The French title for the 2005 movie directed by Olivier Ducastel and Jacques Martineau (The Adventures of Felix, My Life on Ice, Children of ’68) that is released in English as Côte d’Azur is Crustacés et Coquillages.
This indexes a running joke about consuming shellfish (particularly oysters known as “violettes” though they are yellowish) pumping up libido. The pouty, long-haired teenager Charly [Romain Torres] thinks his parents are overdosing on the shellfish.
They and his visiting friend Martin [Edouard Collins] think that Mathieu spends too much time in the shower (he masturbates there a lot), using up all the hot water in the spacious house on the Côte d’azur (on the Mediterranean, near Nice) that his father, a Paris auto-mechanic named Marc [Gilbert Melki] has inherited.

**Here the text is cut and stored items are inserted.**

/-- Send the head of a port's event queue: it takes the port's next sequence number (R487). (DESIGN CHOICE, log 9) -/
def sendEvt (s : State) (m : Nat) : State :=
  let p := getSelv s m
  match p.queue with
  | [] => s
  | x :: q => if selvUp s m then
      setSelv s m { p with queue := q, seq := (p.seq + 1) % 65536,
                           out := p.out ++ [.event p.seq x.page x.resync x.evt x.en x.time] }
    else s

/-- Set IGNORED of a page (R483). -/
def ignored (s : State) (page : Nat) : State := setB s (HDR.IGNORED page) true

/-! The fault log and the latch (R466 to R469). -/

/-- Classes 1 to 15 are critical (R465). -/
def critical (cls : Nat) : Bool := decide (cls < 16)

/-- General entries in use. -/
def generalUsed (s : State) : Nat := (s.log.filter (fun e => !e.rsv)).length

/-- Reserved entries in use. -/
def reservedUsed (s : State) : Nat := (s.log.filter (fun e => e.rsv)).length

/-- Latch the module (R469): FATAL_N, the cause and the class; the DRAM stacks enter self refresh. -/
def latch (s : State) (cause cls : Nat) : State :=
  if latched s then s
  else
    let s1 := setB s FAULT.LOG_STS_LATCHED true
    let s2 := setF (setF s1 FAULT.FATAL_CAUSE_CAUSE cause) FAULT.FATAL_CAUSE_CLASS cls
    raise { s2 with pwr := { s2.pwr with selfRef := true } } 0x0040 3

/-- Put an entry into the log, in the area given. -/
def logEntry (s : State) (rsv : Bool) (cls code : Nat) (pt : Option Nat) (page unit info : Nat) : State :=
  let e : FaultEntry := ⟨getF s FAULT.SEQ_NEXT_SEQ, cls, rsv, s.boot.faultsLost, code, pt, page, unit, s.time.ft, info⟩
  let s1 := { s with log := s.log ++ [e], boot := { s.boot with faultsLost := false } }
  let s2 := wrapF s1 FAULT.SEQ_NEXT_SEQ 1
  let s3 := if s.log.isEmpty then raise s2 0x0040 0 else s2
  if critical cls then raise s3 0x0040 1 else s3

/-- A fault (R467): a free general entry, for a critical class else a free reserved entry, else the class's overflow
counter; a critical overflow latches the module. -/
def faultEntry (s : State) (cls code : Nat) (pt : Option Nat) (page unit info : Nat) : State :=
  if generalUsed s < 496 then logEntry s false cls code pt page unit info
  else if critical cls then
    if reservedUsed s < 16 then logEntry s true cls code pt page unit info
    else latch (bumpF s (FAULT.OVF_COUNT_COUNT cls)) 3 cls
  else
    let s1 := setB (bumpF s (FAULT.OVF_COUNT_COUNT cls)) FAULT.LOG_STS_LOST true
    raise { s1 with boot := { s1.boot with faultsLost := true } } 0x0040 2

end Sys2Proof.Machine
end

As in classical French sex farces, everyone makes false assumptions about everyone else and fails to suspect what is really going on (which, as in classical French farces, is a good deal of carrying-on).
The teenagers are undergoing teenage angst and exploration. Marc is not comfortable discussing sex/uality, but makes an awkward expression of concern about practicing safe sex. His (originally Dutch) wife Béatrix [Valeria Bruni Tedeschi] is more comfortable with her children having becoming sexual beings than Marc is, but her sophistication does not keep her from making her own share of false interpretations/assumptions. Still, she has the best line in the movie: “Teenagers are so conventional.” At least they are even more shocked that their parents are sexual beings than Marc is that his children are having sex.
I think that saying almost anything about the plot or saying much about the characters risks spoiling the fun. Although dealing with family and adolescent sexuality as the other Ducastel/Martineau do, this one is more lightweight. It is a “crowd-pleaser” for audiences amused by sexcapades of attractive people spending the summer at the beach (with none of Ozon’s portentousness) With the exception of Mathieu [Jacques Bonnaffé], the cast is attractive. By the end, Charly seems less of a brat than he did initially, and there is a fairy tale (Bollywood?) finale.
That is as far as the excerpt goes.